▸ **Exercise details**
From the records below, output exactly the lines running from the line containing "(spec/40_csr_access.md R100, R101). -/" through the line containing "if n = 0x0#14 then some .crmd", and no others.

▸ **Available data**
-- ==== Sys2Proof/Machine/Csr.lean ====
section
/-! DEFINITION. The CSR space (spec/10_state.md R13 to R31) and its two access primitives CsrRead and CsrWrite
(spec/40_csr_access.md R100, R101). -/

namespace Sys2Proof.Machine

/-- The CSRs of R14, and SAVE0 to SAVE3, which R31 lets a modeller add. -/
inductive Csr where
  | crmd | prmd | euen | ecfg | estat | era | badv | eentry | tcfg | tval | ticlr | llbctl | tlbrentry
  | dmw (i : Fin Config.numDmw)
  | save (i : Fin 4)
deriving DecidableEq, Repr

/-- The number of a CSR (R14, R31). -/
def Csr.number : Csr → CsrNumber
  | .crmd => 0x0#14
  | .prmd => 0x1#14
  | .euen => 0x2#14
  | .ecfg => 0x4#14
  | .estat => 0x5#14
  | .era => 0x6#14
  | .badv => 0x7#14
  | .eentry => 0xC#14
  | .tcfg => 0x41#14
  | .tval => 0x42#14
  | .ticlr => 0x44#14
  | .llbctl => 0x60#14
  | .tlbrentry => 0x88#14
  | .dmw i => BitVec.ofNat 14 (0x180 + i.val)
  | .save i => BitVec.ofNat 14 (0x30 + i.val)

/-- The CSR a number names; none for a number outside R14 and the addition of R31 (R100). -/
def Csr.ofNumber (n : CsrNumber) : Option Csr :=
  if n = 0x0#14 then some .crmd
  else if n = 0x1#14 then some .prmd
  else if n = 0x2#14 then some .euen
  else if n = 0x4#14 then some .ecfg
  else if n = 0x5#14 then some .estat
  else if n = 0x6#14 then some .era
  else if n = 0x7#14 then some .badv
  else if n = 0xC#14 then some .eentry
  else if n = 0x41#14 then some .tcfg
  else if n = 0x42#14 then some .tval
  else if n = 0x44#14 then some .ticlr
  else if n = 0x60#14 then some .llbctl
  else if n = 0x88#14 then some .tlbrentry
  else if h : 0x180 ≤ n.toNat ∧ n.toNat < 0x180 + Config.numDmw then some (.dmw ⟨n.toNat - 0x180, by omega⟩)
  else if h : 0x30 ≤ n.toNat ∧ n.toNat < 0x34 then some (.save ⟨n.toNat - 0x30, by omega⟩)
  else none

/-- The bits of TCFG and TVAL that a timer of `TIMER_BITS` bits has: `2^n - 1` (R25, R26). -/
def timerMask : Word := BitVec.ofNat 32 (2 ^ Config.timerBits - 1)

/-- The write mask of a CSR: its RW bits (R15, and WMASK in R16 to R29; R31 for SAVE). -/
def Csr.wmask : Csr → Word
  | .crmd => 0x000001FF#32
  | .prmd => 0x00000007#32
  | .euen => 0x00000001#32
  | .ecfg => 0x00001BFF#32
  | .estat => 0x00000003#32
  | .era => 0xFFFFFFFF#32
  | .badv => 0xFFFFFFFF#32
  | .eentry => 0xFFFFFFC0#32
  | .tcfg => timerMask
  | .tval => 0#32
  | .ticlr => 0#32
  | .llbctl => 0x00000004#32
  | .tlbrentry => 0xFFFFFFC0#32
  | .dmw _ => 0xEE000039#32
  | .save _ => 0xFFFFFFFF#32

/-- The word of CRMD (R16). -/
def Crmd.toWord (c : Crmd) : Word :=
  place c.plv 0 ||| placeBit c.ie 2 ||| placeBit c.da 3 ||| placeBit c.pg 4 ||| place c.datf 5 ||| place c.datm 7

/-- The fields of CRMD a written word carries (R16). -/
def Crmd.ofWord (v : Word) : Crmd :=
  { plv := field v 0 2, ie := bit v 2, da := bit v 3, pg := bit v 4, datf := field v 5 2, datm := field v 7 2 }

/-- The word of PRMD (R17). -/
def Prmd.toWord (p : Prmd) : Word := place p.pplv 0 ||| placeBit p.pie 2

/-- The fields of PRMD a written word carries (R17). -/
def Prmd.ofWord (v : Word) : Prmd := { pplv := field v 0 2, pie := bit v 2 }

/-- The word of ECFG (R19): bit 10 reads 0. -/
def Ecfg.toWord (e : Ecfg) : Word := place e.lieLow 0 ||| place e.lieHigh 11

/-- The fields of ECFG a written word carries (R19): bit 10 is ignored (D24). -/
def Ecfg.ofWord (v : Word) : Ecfg := { lieLow := field v 0 10, lieHigh := field v 11 2 }

/-- The word of ESTAT (R20): IS[1:0], the sampled lines, the timer latch, Ecode and EsubCode; bit 10 reads 0 (D5). -/
def estatWord (e : Estat) (l : Lines) (timerInt : Bool) : Word :=
  place e.swi 0 ||| place l.hwi 2 ||| placeBit timerInt 11 ||| placeBit l.ipi 12 ||| place e.ecode 16
    ||| place e.esubcode 22

/-- The value InitVal stands for: two 0 bits are appended (R25). -/
def initCount (initVal : BitVec 30) : Word := place initVal 2

/-- The word of TCFG (R25). -/
def Timer.tcfgWord (t : Timer) : Word := placeBit t.en 0 ||| placeBit t.periodic 1 ||| place t.initVal 2

/-- What a write of TCFG stores, and the counter it loads and starts (R101, R171). Bits above `TIMER_BITS` do not
exist (R25). -/
def Timer.writeTcfg (t : Timer) (v : Word) : Timer :=
  let w := v &&& timerMask
  { t with
    en := bit w 0
    periodic := bit w 1
    initVal := field w 2 30
    val := initCount (field w 2 30)
    running := true }

/-- The word of LLBCTL (R28): ROLLB shows the LL bit, WCLLB reads 0. -/
def Llbctl.toWord (l : Llbctl) : Word := placeBit l.llbit 0 ||| placeBit l.klo 2

/-- A write of LLBCTL (R28, R101): KLO is stored, and writing 1 to WCLLB clears the LL bit. -/
def Llbctl.write (l : Llbctl) (v : Word) : Llbctl := { klo := bit v 2, llbit := l.llbit && !bit v 1 }

/-- The word of a DMW (R29). -/
def Dmw.toWord (d : Dmw) : Word :=
  placeBit d.plv0 0 ||| placeBit d.plv3 3 ||| place d.mat 4 ||| place d.pseg 25 ||| place d.vseg 29

/-- The fields of a DMW a written word carries (R29). -/
def Dmw.ofWord (v : Word) : Dmw :=
  { plv0 := bit v 0, plv3 := bit v 3, mat := field v 4 2, pseg := field v 25 3, vseg := field v 29 3 }

/-- What TVAL reads as (R26): the counter; once a one-shot countdown has stopped, any value (R170, ID10). -/
def State.tvalWord (s : State) : Word :=
  if s.timer.running then s.timer.val else Config.freeTval s.draws &&& timerMask

/-- `CsrRead(n)` (R100). -/
def csrRead (c : Csr) (s : State) : Word :=
  match c with
  | .crmd => s.crmd.toWord
  | .prmd => s.prmd.toWord
  | .euen => placeBit s.euen.fpuen 0
  | .ecfg => s.ecfg.toWord
  | .estat => estatWord s.estat s.lines s.timer.int
  | .era => s.era
  | .badv => s.badv
  | .eentry => s.eentryAddr
  | .tcfg => s.timer.tcfgWord
  | .tval => s.tvalWord
  | .ticlr => 0#32
  | .llbctl => s.llbctl.toWord
  | .tlbrentry => s.tlbrentryAddr
  | .dmw i => (s.dmw[i]).toWord
  | .save i => s.save[i]

/-- Memory access types 2 and 3 are reserved (R68). -/
def accessTypeOk (mat : BitVec 2) : Bool := decide (mat.toNat < 2)

/-- A write of CRMD with the checks of R101. -/
def writeCrmd (c : Crmd) (s : State) : Result State :=
  if !plvLegal c.plv then .refused (.illegalPrivilegeLevel c.plv)
  else if !(c.da && !c.pg) then .refused (.translationModeWrite c.da c.pg)
  else if !accessTypeOk c.datf then .refused (.reservedAccessType c.datf)
  else if !accessTypeOk c.datm then .refused (.reservedAccessType c.datm)
  else .ok { s with crmd := c }

/-- A write of TCFG: En = 1 with InitVal = 0 has no defined outcome (R171, ID11). -/
def writeTimer (t : Timer) (s : State) : Result State :=
  if t.en && t.initVal == 0#30 then .refused .zeroTimerStart else .ok { s with timer := t }

/-- A write of a DMW with the check of R101. -/
def writeDmw (i : Fin Config.numDmw) (d : Dmw) (s : State) : Result State :=
  if accessTypeOk d.mat then .ok { s with dmw := s.dmw.set i d } else .refused (.reservedAccessType d.mat)

/-- `CsrWrite(n, v)` (R101): only the RW bits change, then the side effects of its table. A write of PRMD stores any PPLV:
"PRMD.PPLV may hold any 2-bit value; only its use by ERTN is checked" (D8, log entry 9). -/
def csrWrite (c : Csr) (v : Word) (s : State) : Result State :=
  match c with
  | .crmd => writeCrmd (Crmd.ofWord v) s
  | .prmd => .ok { s with prmd := Prmd.ofWord v }
  | .euen => .ok { s with euen := { fpuen := bit v 0 } }
  | .ecfg => .ok { s with ecfg := Ecfg.ofWord v }
  | .estat => .ok { s with estat := { s.estat with swi := field v 0 2 } }
  | .era => .ok { s with era := v }
  | .badv => .ok { s with badv := v }
  | .eentry => .ok { s with eentry := field v 6 26 }
  | .tcfg => writeTimer (s.timer.writeTcfg v) s
  | .tval => .ok s
  | .ticlr => .ok { s with timer := { s.timer with int := s.timer.int && !bit v 0 } }
  | .llbctl => .ok { s with llbctl := s.llbctl.write v }
  | .tlbrentry => .ok { s with tlbrentry := field v 6 26 }
  | .dmw i => writeDmw i (Dmw.ofWord v) s
  | .save i => .ok { s with save := s.save.set i v }

/-- The CSR an instruction names; a number that names none is refused (R100, R101, D12). -/
def csrOf (n : CsrNumber) : Result Csr :=
  match Csr.ofNumber n with
  | some c => .ok c
  | none => .refused (.undefinedCsr n)

end Sys2Proof.Machine
end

▸ **Your response**
(spec/40_csr_access.md R100, R101). -/

namespace Sys2Proof.Machine

/-- The CSRs of R14, and SAVE0 to SAVE3, which R31 lets a modeller add. -/
inductive Csr where
  | crmd | prmd | euen | ecfg | estat | era | badv | eentry | tcfg | tval | ticlr | llbctl | tlbrentry
  | dmw (i : Fin Config.numDmw)
  | save (i : Fin 4)
deriving DecidableEq, Repr

/-- The number of a CSR (R14, R31). -/
def Csr.number : Csr → CsrNumber
  | .crmd => 0x0#14
  | .prmd => 0x1#14
  | .euen => 0x2#14
  | .ecfg => 0x4#14
  | .estat => 0x5#14
  | .era => 0x6#14
  | .badv => 0x7#14
  | .eentry => 0xC#14
  | .tcfg => 0x41#14
  | .tval => 0x42#14
  | .ticlr => 0x44#14
  | .llbctl => 0x60#14
  | .tlbrentry => 0x88#14
  | .dmw i => BitVec.ofNat 14 (0x180 + i.val)
  | .save i => BitVec.ofNat 14 (0x30 + i.val)

/-- The CSR a number names; none for a number outside R14 and the addition of R31 (R100). -/
def Csr.ofNumber (n : CsrNumber) : Option Csr :=
  if n = 0x0#14 then some .crmd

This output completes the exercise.